The Hand of Justice
Whether Scalia flicked his fingers or flipped the bird, what would his CCD teacher say?
By John D. Spalding
It’s no secret that Supreme Court Justice Antonin Scalia has a temper and a mouth. But who among us expected this UPI headline on Monday: “Justice Scalia flips the finger in church”? Losing his cool on the highest bench, sure. But in church, just minutes after receiving communion? Not this man of faith!
On Sunday, Scalia attended a special mass for politicians and lawyers in Boston’s Cathedral of the Holy Cross. A reporter asked if he faces questions over impartiality when it comes to matters of church and state. "You know what I say to those people?" the 70-year-old Roman Catholic replied, and then flicked his hand under his chin. "That's Sicilian."
Calling the gesture “obscene” and Scalia’s conduct “unbecoming a 20-year veteran of the country’s highest court,” the conservative Boston Herald noted that the incident happened “just feet from the Mother Church’s altar.” A photographer from the Pilot, the Archdiocese of Boston's newspaper, caught the moment on film. "Don't publish that," Scalia told him.

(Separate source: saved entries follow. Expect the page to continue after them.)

-- ==== Sys2Proof/Laws/Command.lean ====
section
/-! SUPPORT. What a command row does once Teruo takes its command: one lemma per verdict. -/

namespace Sys2Proof.Laws
open Sys2Proof Sys2Proof.Machine

/-- A command with none of its source before it is not held back (R388). -/
theorem not_behind {op : Nat} {c : Cmd} {s : State} (h : firstOfSource c s) : behind (heldOf op c) s = false := by
  unfold behind
  rw [List.any_eq_false]
  intro q hq
  have := h q hq
  simpa [heldOf] using this

/-- A command that its source offers and that Teruo can accept is begun (R388, R394). -/
theorem enter_begins {op : Nat} {begin : HeldCmd → State → State} {c : Cmd} {s : State} (ho : sourceOffers c s) (hc : canAccept s = true) :
    enter begin (heldOf op c) s = begin (heldOf op c) (arrived op c s) := by
  unfold enter arrived
  by_cases h1 : c.source ≤ 1
  · simp only [sourceOffers, h1, if_true] at ho
    obtain ⟨hq, x, hx, ht, hf, hs, hm⟩ := ho
    have hn := not_behind (op := op) hq
    simp only [heldOf] at hn ⊢
    simp [h1, hx, ht, hf, hs, hm, hc, hn]
  · by_cases h3 : c.source ≤ 3
    · simp only [sourceOffers, h1, h3, if_true, if_false] at ho
      obtain ⟨hf, hbar, hp, hr, hl⟩ := ho
      have hl' : ¬ 1024 < 16 + c.paramLen := by omega
      have hcp : canAccept { s with mgmt := { s.mgmt with mbx := .pending, mbxFn := c.source - 2 } } = true := hc
      simp [heldOf, h1, h3, hf, hbar, hp, hr, hl', hcp]
    · simp only [sourceOffers, h1, h3, if_false] at ho
      obtain ⟨hq, h5, hpk, hd, hl⟩ := ho
      have hn := not_behind (op := op) hq
      simp only [heldOf] at hn ⊢
      simp [h1, h3, h5, hpk, hd, Nat.not_le.mpr hl, hc, hn]

/-- An accepted command reaches its own rules: nothing before them turns it away. -/
theorem runCmd_begins {op : Nat} {spec : CmdSpec} {c : Cmd} {s : State} (ha : accepted op spec.minLen c s) :
    runCmd op spec c s = .next (beginCmd spec (heldOf op c) (arrived op c s)) := by
  unfold runCmd issue
  rw [enter_begins ha.1 ha.2.1]

@[simp] theorem arrived_rom (op : Nat) (c : Cmd) (s : State) : (arrived op c s).mgmt.rom = s.mgmt.rom := by
  unfold arrived noteRemote; split
  · rfl
  · split
    · rfl
    · split <;> rfl

@[simp] theorem arrived_tagInUse (op : Nat) (c : Cmd) (s : State) (h : HeldCmd) : tagInUse h (arrived op c s) = tagInUse h s := by
  unfold arrived noteRemote tagInUse; split
  · rfl
  · split
    · rfl
    · split <;> rfl

@[simp] theorem arrived_prot (op : Nat) (c : Cmd) (s : State) : (arrived op c s).prot = s.prot := by
  unfold arrived noteRemote; split
  · rfl
  · split
    · rfl
    · split <;> rfl

@[simp] theorem arrived_ownPosition (op : Nat) (c : Cmd) (s : State) : ownPosition (arrived op c s) = ownPosition s := by
  unfold arrived noteRemote ownPosition; split
  · rfl
  · split
    · rfl
    · split <;> rfl

@[simp] theorem heldOf_target (op : Nat) (c : Cmd) : (heldOf op c).target = c.target := rfl
@[simp] theorem heldOf_source (op : Nat) (c : Cmd) : (heldOf op c).source = c.source := rfl

@[simp] theorem arrived_staged (op : Nat) (c : Cmd) (s : State) : (arrived op c s).staged = s.staged := by
  unfold arrived noteRemote; split
  · rfl
  · split
    · rfl
    · split <;> rfl

theorem arrived_cmdIndex (op : Nat) (c : Cmd) (s : State) :
    cmdIndex (heldOf op c) (arrived op c s) = cmdIndex (heldOf op c) s := by
  unfold cmdIndex
  by_cases h : c.source ≤ 1
  · simp [arrived, h]
  · simp [h]

/-- A command that targets its own member is not relayed (R384). -/
theorem relayTo_own {h : HeldCmd} {s : State} (ht : h.target = 0xFF ∨ ownPosition s = some h.target) : relayTo h s = none := by
  unfold relayTo
  rcases ht with ht | ht
  · simp [ht]
  · by_cases h' : h.target = 0xFF
    · simp [h']
    · simp [h', ht]

/-- A member that mirrors nothing, in sync or not, does not wait for a standby (R471). -/
theorem mirrors_of_mirroring {s : State} (h : mirroring s = false) : mirrors s = false := by
  unfold mirroring at h
  unfold mirrors
  cases h6 : s.prot.state == 6
  · rfl
  · rw [h6] at h
    simp only [Bool.true_and, Bool.or_eq_false_iff] at h ⊢
    exact h.1

/-- A configuration command that a member does not mirror sends nothing to its pair (R471). -/
theorem mirrorCfg_none {k : Nat} {b : List Byte} {s : State} (h : mirroring s = false) : mirrorCfg k b s = s := by
  unfold mirrorCfg
  rw [h]
  rfl

/-- An accepted command that its own rules end at once: done with their status and response from the state they give, which leaves the
pair's own state alone where the command is one of configuration. -/
theorem runCmd_done {op : Nat} {spec : CmdSpec} {c : Cmd} {s s' : State} {st : Nat} {resp : List Byte}
    (ha : accepted op spec.minLen c s) (hk : spec.kind = .config → standsBy s = false ∧ mirroring s = false ∧ mirroring s' = false)
    (hb : spec.body (heldOf op c) (taken op c s) = .done st resp s') :
    runCmd op spec c s = .next (closed op c s (finish (heldOf op c) (cmdIndex (heldOf op c) s) st resp
      (spec.kind != .query && (st == St.ok || spec.kind == .bulk)) 0 (if spec.kind == .bulk then rd resp 0 4 else 0) s')) := by
  rw [runCmd_begins ha]
  obtain ⟨-, -, hr, ht, hh, hp⟩ := ha
  have hrel : relayTo (heldOf op c) (arrived op c s) = none := relayTo_own (by simpa using hp)
  have hsb : standbyRefuses spec.kind (arrived op c s) = false := by
    unfold standbyRefuses standsBy
    rw [arrived_prot]
    by_cases hc : spec.kind = .config
    · have := (hk hc).1; unfold standsBy at this; simp [this]
    · simp [hc]
  have hmi : (spec.kind == .config && mirrors (arrived op c s)) = false := by
    by_cases hc : spec.kind = .config
    · have := mirrors_of_mirroring (hk hc).2.1
      unfold mirrors at this ⊢
      rw [arrived_prot]
      simp [this]
    · simp [hc]
  have hmo : (if (spec.kind == .config) = true then mirrorCfg 0 (blockBytes (heldOf op c)) s' else s') = s' := by
    by_cases hc : spec.kind = .config
    · rw [mirrorCfg_none (hk hc).2.2, ite_self]
    · simp [hc]
  have hb' : spec.body (heldOf op c) (windowRunning (heldOf op c) (consumeCmd (heldOf op c) (arrived op c s))) = .done st resp s' := hb
  unfold beginCmd closed
  rw [hb']
  simp only [hr, ht, hh, hrel, hsb, hmi, hmo, arrived_cmdIndex, arrived_rom, arrived_tagInUse, arrived_staged, Bool.false_and,
    Bool.false_eq_true, if_false]

/-- An accepted command that its own rules let run: it is RUNNING until its decision point. -/
theorem runCmd_waits {op : Nat} {spec : CmdSpec} {c : Cmd} {s s' : State} {w : WaitFor} {resp : List Byte}
    (ha : accepted op spec.minLen c s) (hb : spec.body (heldOf op c) (taken op c s) = .wait w resp s') :
    runCmd op spec c s = .next (runs op c s w resp s') := by
  rw [runCmd_begins ha]
  obtain ⟨-, -, hr, ht, hh, hp⟩ := ha
  have hrel : relayTo (heldOf op c) (arrived op c s) = none := relayTo_own (by simpa using hp)
  have hb' : spec.body (heldOf op c) (windowRunning (heldOf op c) (consumeCmd (heldOf op c) (arrived op c s))) = .wait w resp s' := hb
  unfold beginCmd runs
  simp [hr, ht, hh, hrel, hb', arrived_cmdIndex]

/-- An accepted command that its own rules refuse changes nothing but what every terminal status leaves (R383). -/
theorem runCmd_refuses {op : Nat} {spec : CmdSpec} {c : Cmd} {s : State} {st : Nat}
    (ha : accepted op spec.minLen c s) (hk : standbyRefuses spec.kind s = false)
    (hb : spec.body (heldOf op c) (taken op c s) = .refuse st) :
    runCmd op spec c s = .next (refuse (heldOf op c) st (arrived op c s)) := by
  rw [runCmd_begins ha]
  obtain ⟨-, -, hr, ht, hh, hp⟩ := ha
  have hrel : relayTo (heldOf op c) (arrived op c s) = none := relayTo_own (by simpa using hp)
  have hsb : standbyRefuses spec.kind (arrived op c s) = false := by
    unfold standbyRefuses standsBy at *
    rw [arrived_prot]; exact hk
  have hb' : spec.body (heldOf op c) (windowRunning (heldOf op c) (consumeCmd (heldOf op c) (arrived op c s))) = .refuse st := hb
  unfold beginCmd
  simp [hr, ht, hh, hrel, hb', hsb]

The Herald also found Scalia’s remark inappropriate, given that “one of his sworn duties is to uphold the freedom of the press.”
Then yesterday Scalia fired off an angry letter to the editor of the Boston Herald, maintaining that the gesture at the cathedral wasn’t “obscene” and accusing the newspaper's staff of watching "too many episodes of the Sopranos."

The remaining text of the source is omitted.